Re: RPi.GPIO Wiegand capture speed?

Tue Aug 14, 2012 1:31 pm

:oops:

:)

T.
Various male/female 40- and 26-way GPIO header for sale here ( IDEAL FOR YOUR PiZero ):
https://www.raspberrypi.org/forums/viewtopic.php?f=93&t=147682#p971555

stevebird
Posts: 8
Joined: Fri Mar 01, 2013 8:46 pm

Re: RPi.GPIO Wiegand capture speed?

Fri Mar 01, 2013 9:04 pm

I've ordered an RFID reader that outputs the wiegand protocol. But its not here yet, the plan will be to make it the front end to my door access project for woodsidebreaks.

looking at the spec, D0 &D1 being the data outputs are at 5v when at rest, which is too high a voltage for the Pi. options are either a buffer or a simple potential divider.

Two resistors in series, an 8k2 and 12k connected between D0 and ground and the mid point connected to the Pi. same for D1, should make something in the region of 3v presented to the Pi and a total loading of 22k sinking about 2mA to the reader which it should be able to cope with.

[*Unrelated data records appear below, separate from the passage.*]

/-- EncodeSl (R232) of `±exp(L)`, where `L = ±Phi(u) + d`. -/
def encodeLog (P fb : Nat) (neg : Bool) (t : Tower) (d : Iv) : Option Nat :=
  let shift (i : Iv) : Iv := ⟨2 ^ P + i.lo, 2 ^ P + i.hi⟩
  match t.iv P fb with
  | some v =>
    let l := v.add d
    if l.lo > 0 then ((psi P 9 l).bind fun i => roundIdx P fb (shift i)).map (slPattern fb neg false)
    else if l.hi < 0 then ((psi P 9 l.neg).bind fun i => roundIdx P fb (shift i)).map (slPattern fb neg true)
    else (roundIdx P fb ⟨2 ^ P, 2 ^ P + max (-l.lo) l.hi⟩).bind fun k =>
      if k == 2 ^ fb then some (slPattern fb neg false k) else none
  | none =>
    let d' := if t.neg then d.neg else d
    ((idxPlus P fb 9 t.u d').bind fun i => roundIdx P fb (shift i)).map (slPattern fb neg t.neg)

/-- The scales of successive attempts. -/
def slScales : List Nat := (List.range 34).map fun i => 2 ^ (7 + i)

/-- The first attempt that decides; `d` where none does. -/
def decideSl (d : Nat) (f : Nat → Option Nat) : Nat := (slScales.findSome? f).getD d

/-! ## Sums, products and quotients (R310, R305) -/

/-- Remove one term of the opposite sign and equal magnitude. -/
def cancelOne (neg : Bool) (t : Tower) : List (Bool × Tower) → Option (List (Bool × Tower))
  | [] => none
  | x :: xs => if x.1 != neg && x.2 == t then some xs else (cancelOne neg t xs).map (x :: ·)

/-- The terms left when terms of opposite sign and equal magnitude are cancelled in pairs. -/
def cancelAll : List (Bool × Tower) → List (Bool × Tower) → List (Bool × Tower)
  | [], acc => acc
  | (n, t) :: xs, acc =>
    match cancelOne n t acc with
    | some acc' => cancelAll xs acc'
    | none => cancelAll xs ((n, t) :: acc)

/-- The greatest tower of a list. -/
def maxTower (t : Tower) (xs : List (Bool × Tower)) : Tower := xs.foldl (fun m x => if m.le x.2 then x.2 else m) t

/-- EncodeSl of the exact sum of terms `±exp(t)`; the terms are not empty and hold no cancelling pair. With M the greatest term,
the sum is `exp(M) · Σ ± exp(t - M)`. -/
def sumTowers (P fb : Nat) (xs : List (Bool × Tower)) : Option Nat :=
  match xs with
  | [] => none
  | [(n, t)] => some (slOfTower fb n t)
  | (n, t) :: rest =>
    let m := maxTower t rest
    let s := ((n, t) :: rest).foldl (fun (acc : Iv) x =>
      let e := expDiff P fb x.2 m
      if x.1 then acc.sub e else acc.add e) ⟨0, 0⟩
    if s.lo > 0 then (s.ln P).bind fun d => encodeLog P fb false m d
    else if s.hi < 0 then (s.neg.ln P).bind fun d => encodeLog P fb true m d
    else none

/-- The exact sum of level-index values that are not NaN, rounded once; the sign of an exact zero sum is given. A sum that the finest scale
does not tell from zero is taken for zero (UNVERIFIED, log entry 4). -/
def slSum (fb : Nat) (negZero : Bool) (vs : List SlVal) : Nat :=
  let terms := vs.filterMap fun v => match v with | .fin n t => some (n, t) | _ => none
  match cancelAll terms [] with
  | [] => slZero fb negZero
  | xs => decideSl (slZero fb negZero) fun P => sumTowers P fb xs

I'll post how I get on.......

kghunt
Posts: 383
Joined: Sun Mar 04, 2012 9:28 am

Re: RPi.GPIO Wiegand capture speed?

Fri Mar 01, 2013 10:14 pm

I have done exactly what you said. Unfortunately I was never able to get a perfect read I would miss bits either due to the slowness of the pi or its non real time nature. I tweaked and tweaked my code but the best I could get was 8 or 9 times out of 10.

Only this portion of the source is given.